Your pup looks just like my pup. You will notice slight difference in the waves in the fur. Angel looked flat and dule for a bit now you can see waves and feathering on the legs and tail. Her tail has funniest looking tip of fur, the real feathering is on her legs.


----------



## Good as Gold (Nov 30, 2016)

panoefeng said:


> Hi guys, my puppy is almost 16weeks which is 4 months, but he does not have fluffy coat that I usually see other golden puppys have. I am wondering if this is normal and how old will he start to develop the mature coat like others. Or maybe someone can comment if my puppy is a pure golden or a mix.

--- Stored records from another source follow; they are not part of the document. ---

/-- LOAD_MEASUREMENT (R353); currents in 0.01 mA. A set measures at its lowest member and writes every member. -/
def execLoadMeasurement (ch : Nat) (m : LoadSample) (s : State) : Host.Outcome State Fault Refusal :=
  .next <| if !(ch < 48 && s.chOut ch && s.lf (Addr.chLm (s.leader ch)) 0 0 = 1) then s
    else
      let l := s.leader ch
      let dx := m.iB - m.iA
      if m.inLimit || m.offBefore || m.iA < 100 || 82 * m.iA < 100 * dx then
        (s.parSet l).foldl (fun s n => s.setFld (Addr.chLoadR n) 31 30 3) s
      else if 1000 * dx < 135 * m.iA then
        let s := s.loadR l m.iB
        let r := s.fld (Addr.chLoadR l) 23 0
        (s.parSet l).foldl (fun s n =>
          (((s.setFld (Addr.chLoadR n) 23 0 r).setFld (Addr.chLoadR n) 31 30 2).wr (Addr.chLoadL n) 0).setFld
            (Addr.chCurrent n) 31 16 (min (m.iB / 10) 0xFFFF)) s
      else
        let iss := m.iA * m.iA / (m.iA - dx)
        let s := s.loadR l iss
        let r := s.fld (Addr.chLoadR l) 23 0
        let tUs := s.lf (Addr.chLm l) 13 4 * 10
        let s := s.fitOr (Addr.chLoadL l) 31 (r * tUs * 2 ^ 64 / (10 * negLn dx m.iA))
        let lv := s.rd (Addr.chLoadL l)
        (s.parSet l).foldl (fun s n =>
          (((s.setFld (Addr.chLoadR n) 23 0 r).setFld (Addr.chLoadR n) 31 30 1).wr (Addr.chLoadL n) lv).setFld
            (Addr.chCurrent n) 31 16 (min (iss / 10) 0xFFFF)) s

/-! ### Commit (R351, R355, R364, R365) -/

/-- The bits of CHn_CFG that must agree in a set. -/
def setCfg (w : Word) : Nat := bitsOf w 3 0 + bitsOf w 31 11 * 16

/-- Offending registers of the set that PAR of channel `n` joins, whatever its MODE (R351). -/
def parFails (m : Sparse Word) (n : Nat) : Nats :=
  let w := sv m (Addr.chCfg n)
  let k := parSize (bitsOf w 12 11)
  if bitsOf w 12 11 = 3 then [Addr.chCfg n]
  else if k = 1 then []
  else
    let l := n / k * k
    let lw := sv m (Addr.chCfg l)
    let lm := sv m (Addr.chLm l)
    if !(bitsOf lw 2 0 = 2 || bitsOf lw 2 0 = 3) then [Addr.chCfg l]
    else (((List.range k).map (l + ·)).filterMap fun j =>
      let jw := sv m (Addr.chCfg j)
      let jm := sv m (Addr.chLm j)
      if bitsOf jm 0 0 ≠ bitsOf lm 0 0 || bitsOf jm 13 4 ≠ bitsOf lm 13 4 then some (Addr.chLm j)
      else if setCfg jw ≠ setCfg lw then some (Addr.chCfg j) else none).take 1

/-- The FIO group is rejected at an address, or not at all; `live`: what is committed (the shafts of R355). -/
def State.fioCheck (s : State) (m : Sparse Word) : Option Nat :=
  lowest (((List.range 48).flatMap fun n =>
    let w := sv m (Addr.chCfg n)
    let mode := bitsOf w 2 0
    let lm := sv m (Addr.chLm n)
    let shafts := (List.range 32).any fun h => s.ppr h ≠ 0 && s.lf (Addr.shCfg h) 21 16 = n
    (if 4 < mode || ((mode = 1 || mode = 3) && bitsOf w 8 5 = 0) || bitsOf w 10 9 = 3 ||
        (s.chMode n = 4 && mode ≠ 4 && shafts) then [Addr.chCfg n] else []) ++
    (if bitsOf lm 0 0 = 1 && (bitsOf lm 13 4 < 10 || 1000 < bitsOf lm 13 4) then [Addr.chLm n] else []) ++
    parFails m n) ++
  ((List.range 6).filterMap fun g =>
    let p := sf m (Addr.grpCfg g) 7 0
    if p < 10 || 200 < p then some (Addr.grpCfg g) else none) ++
  (if 943 < sf m Addr.fioImg 9 0 then [Addr.fioImg] else []))

/-- What an FIO commit does (R339, R340, R353, R365): a channel whose mode changed starts afresh; one that is no output any
more is off; an input that is not VALID shows the substitute of the SUBST now in force; VAL 0 is 'no measurement since
the commit'. -/
def State.fioApply (s : State) (old : Sparse Word) : State :=
  let s := (List.range 48).foldl (fun s n =>
    if sget (resetVal (Addr.chCfg n)) old (Addr.chCfg n) = s.lv (Addr.chCfg n) then s
    else
      let s := s.when (sf old (Addr.chCfg n) 2 0 ≠ s.chMode n) fun s =>
        let s := s.onFch n fun x => { x with cnt := 0, conds := [], short := false, held := false, hot := false, rb1 := none }
        s.when (s.chIn n) fun s => s.setValue n (s.substOf n) false
      let s := s.when (!s.chOut n) fun s => (s.switchOne n false).setFld (Addr.chCurrent n) 15 0 0
      s.when (s.chMode n = 0) fun s => (s.setValue n false false).setBit (Addr.chStat n) 3 false) s
  let s := (List.range 48).foldl (fun s n =>
    if s.chIn n && !s.chValid n then s.setValue n (s.substOf n) false else s) s
  (List.range 48).foldl (fun s n => (s.wr (Addr.chLoadR n) 0).wr (Addr.chLoadL n) 0) s

/-! ### Opcodes (R366) -/

/-- The channels of a mask; none when a channel above 47 is selected. -/
def chanMask (p : Bytes) : Nats := maskList 48 (field p 0 8)

/-- FIO_STATUS (R366). -/
def cmdFioStatus (q : Req) (p : Bytes) (s : State) : State :=
  s.startLen 0x0600 8 q p fun s =>
    s.ok q 0x0600 (((chanMask p).flatMap fun n => wordBytes (s.rd (Addr.chStat n)) ++ wordBytes (s.rd (Addr.chCurrent n))) ++
      (List.range 6).flatMap fun g => wordBytes (s.rd (Addr.grpStat g)) ++ wordBytes (s.rd (Addr.grpCurrent g)))

/-- FIO_GROUP_ACK (R358, R366). -/
def cmdFioGroupAck (q : Req) (p : Bytes) (s : State) : State :=
  s.startLen 0x0601 1 q p fun s =>
    let g := (p.getD 0 0).toNat
    if 5 < g then s.fail q 0x0601 0x11
    else if !s.grpWait g then s.fail q 0x0601 0x20
    else (s.groupAck g).ok q 0x0601

/-- FIO_DIAG_CLEAR (R347, R366). -/
def cmdFioDiagClear (q : Req) (p : Bytes) (s : State) : State :=
  s.startLen 0x0602 1 q p fun s =>
    let n := (p.getD 0 0).toNat
    if 47 < n then s.fail q 0x0602 0x11 else (s.diagClear n).ok q 0x0602

/-- FIO_LOAD_READ (R366). -/
def cmdFioLoadRead (q : Req) (p : Bytes) (s : State) : State :=
  s.startLen 0x0603 8 q p fun s =>
    s.ok q 0x0603 ((chanMask p).flatMap fun n =>
      wordBytes (s.rd (Addr.chLoadR n)) ++ wordBytes (s.rd (Addr.chLoadL n)) ++ wordBytes (s.rd (Addr.chCurrent n)))
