-- ==== Sys2Proof/Machine/Ixe.lean ====
section
/-! DEFINITION. The indicator engine: acceptance and evaluation of records, time-outs, the status image, vote
groups, the commit of its group, and its opcodes (R213 to R239). -/

namespace Sys2Proof.Machine

/-! ### Points in force (R219) -/

/-- EN of a point in force. -/
def State.ptEn (s : State) (p : Nat) : Bool := s.lf (Addr.ixePoint00 p) 0 0 = 1
/-- The status nibble (R227). -/
def State.nibble (s : State) (p : Nat) : Nat := s.fld (Addr.ixePoint20 p) 3 0
/-- VALID of a point. -/
def State.ptValid (s : State) (p : Nat) : Bool := s.bit (Addr.ixePoint20 p) 3
/-- FAILED of a point. -/
def State.ptFailed (s : State) (p : Nat) : Bool := s.bit (Addr.ixePoint20 p) 7
/-- FEN of a point in force. -/
def State.ptFen (s : State) (p : Nat) : Nat := s.lf (Addr.ixePoint04 p) 19 0
/-- STALE of a point in force. -/
def State.ptStale (s : State) (p : Nat) : Bool := s.lf (Addr.ixePoint00 p) 3 3 = 1

/-- Address of the feature state (R218). -/
def featAddr (p f : Nat) : Nat := 0x30000000 + 1280 * p + 64 * f

/-- The points of a map of registers whose record it lists. -/
def pointsIn (m : Sparse Word) : Nats :=
  ((m.filter fun e => 0x30780000 ≤ e.1 && e.1 < 0x307E0000).map fun e => (e.1 - 0x30780000) / 64).dedup

/-- The enabled points in force. -/
def State.enPoints (s : State) : Nats := (pointsIn s.live).filter s.ptEn

/-- The IXE evaluates: STOP, RUN or HOLD with EN (R3, R216, R237). -/
def State.ixeRuns (s : State) : Bool :=
  (s.op = .stop || s.op = .run || s.op = .hold) && s.lf Addr.ixeCtrl 0 0 = 1

/-! ### Vote groups (R231, R232, R235) -/

/-- NMEM of a group in force. -/
def State.nmem (s : State) (v : Nat) : Nat := s.lf (Addr.ixeVote00 v) 3 0
/-- Member `i` of a group in a map of values. -/
def memberIn (w : Nat → Word) (v i : Nat) : Nat :=
  bitsOf (w (Addr.ixeVoteMembers v (i / 2))) (12 + 16 * (i % 2)) (16 * (i % 2))
/-- The members of a group in force. -/
def State.members (s : State) (v : Nat) : Nats := (List.range (s.nmem v)).map (memberIn s.lv v)

/-- The groups enabled in a map. -/
def groupsIn (m : Sparse Word) : Nats :=
  (m.filter fun e => 0x307F0000 ≤ e.1 && e.1 < 0x307F8000 && e.1 % 32 = 0 && bitsOf e.2 3 0 ≠ 0).map
    fun e => (e.1 - 0x307F0000) / 32

/-- A member alarms for the group's SEL and INVAL (R231). -/
def State.alarms (s : State) (sel : Nat) (inval : Bool) (p : Nat) : Bool :=
  if s.ptValid p then (s.nibble p).testBit sel else inval

/-- Output and VALID of a group, as bits 0 and 1. -/
def State.vote (s : State) (v : Nat) : Nat :=
  let ms := s.members v
  let m := s.lf (Addr.ixeVote00 v) 7 4
  let sel := s.lf (Addr.ixeVote00 v) 9 8
  let inval : Bool := s.lf (Addr.ixeVote00 v) 10 10 = 1
  if ms.isEmpty then 0
  else b2n (m ≤ (ms.filter (s.alarms sel inval)).length) + 2 * b2n (m ≤ (ms.filter s.ptValid).length)

/-- A group is taken out of service until the next commit: VALID 0, and INVAL as its output (R235). -/
def State.failGroup (s : State) (v : Nat) : State :=
  ({ s with ixe := { s.ixe with
    votes := sput 0 s.ixe.votes v (s.lf (Addr.ixeVote00 v) 10 10), voteHeld := v :: s.ixe.voteHeld } } : State).ev 0x0CC v

/-- A group evaluated: its new bits; an unrebuildable page fails it (R235). -/
def State.evalGroup (s : State) (v : Nat) : State :=
  if s.ixe.voteHeld.contains v then s
  else if s.nmem v = 0 then { s with ixe := { s.ixe with votes := sdel s.ixe.votes v } }
  else match s.readBytes .ixe (Addr.ixeVote00 v) 32 with
    | (some _, s) => { s with ixe := { s.ixe with votes := sput 0 s.ixe.votes v (s.vote v) } }
    | (none, s) => s.failGroup v

/-! ### The status image (R229, R230) -/

/-- Byte offset of status line `k`. -/
def statusLine (k : Nat) : Nat := 0xF000 + 64 * k

/-- The cell of a point's nibble. -/
def nibbleCell (p nib : Nat) : Nat × Byte × Byte := fieldCell (statusLine (p / 96) + 4 + p % 96 / 2) (p % 2 * 4) 4 nib

/-- The cells of a group's output and VALID. -/
def groupCells (v bits : Nat) : ImgCells :=
  let a := statusLine (v / 16)
  [bitCell (a + v % 16 / 8) (v % 8) (bits % 2 = 1), bitCell (a + 2 + v % 16 / 8) (v % 8) (bits / 2 = 1)]

/-- The line summary byte. -/
def State.summaryCell (s : State) (k : Nat) : Nat × Byte × Byte :=
  let ps := s.enPoints.filter fun p => p / 96 = k
  let any (i : Nat) : Nat := b2n (ps.any fun p => (s.nibble p).testBit i)
  (statusLine k + 52, BitVec.ofNat 8 (any 0 + 2 * any 1 + 4 * any 2 + 8 * b2n (ps.any fun p => !s.ptValid p)), 0xFF)

/-- The events of a nibble's change (R230). -/
def State.nibbleEvents (s : State) (p old new : Nat) : State :=
  let rise := fun i => !old.testBit i && new.testBit i
  let s := s.when (rise 0) (·.ev 0x0C0 p)
  let s := s.when (rise 1) (·.ev 0x0C1 p)
  let s := s.when (old.testBit 0 && !new.testBit 0) (·.ev 0x0C2 p)
  s.when (rise 2) (·.ev 0x0C3 p)

/-- The triggers of a nibble's change (R101). -/
def nibbleTrigs (p old new : Nat) : List Trigger :=
  (if !old.testBit 0 && new.testBit 0 then [⟨3, p, 18⟩] else []) ++
  (if !old.testBit 1 && new.testBit 1 then [⟨3, p, 19⟩] else []) ++
  (if old.testBit 0 && !new.testBit 0 then [⟨3, p, 20⟩] else []) ++
  (if old.testBit 3 ≠ new.testBit 3 then [⟨3, p, 21⟩] else [])

/-- The event and the trigger of a group output's change (R101, R232). -/
def State.groupEvent (s : State) (v old new : Nat) : State :=
  if old % 2 = new % 2 then s else s.ev (if new % 2 = 1 then 0x0C6 else 0x0C7) v
/-- The trigger of a group output's change. -/
def groupTrig (v old new : Nat) : List Trigger :=
  if old % 2 = new % 2 then [] else [⟨4, v, if new % 2 = 1 then 18 else 19⟩]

Your puppy looks great. Here's a little food for thought: My previous golden was my first. When he lost the initial puppy fluff and the adult coat was growing in, around 8 months or so I stressed a bit... how come it isn't as full and thick and fluffy as those Golden's fur I've seen in pictures?? But, it did grow in, taking about a year a a half or so (I forget exactly) to reach full growth. It then looked beautiful!! And shed/molted all the time, of course. This go around, I am enjoying the fact that at my pup's current 8 month old age, we do not yet have that beautiful, full flowing coat because I know it will grow in eventually and the shedding is a lot less while it lasts!! So relax, your pup is great - enjoy!!


----------



## ScottTheMurse (Jul 30, 2017)

Your pup looks like my little Bailey. She is about to turn 4 months but has a very short coat. I always get asked what kind of dog she is. I'm sure both of their coats will start to grow soon!


----------



## CactusJack (Jul 6, 2017)

Your dog looks identical to Duke! He turned 16 weeks yesterday.


----------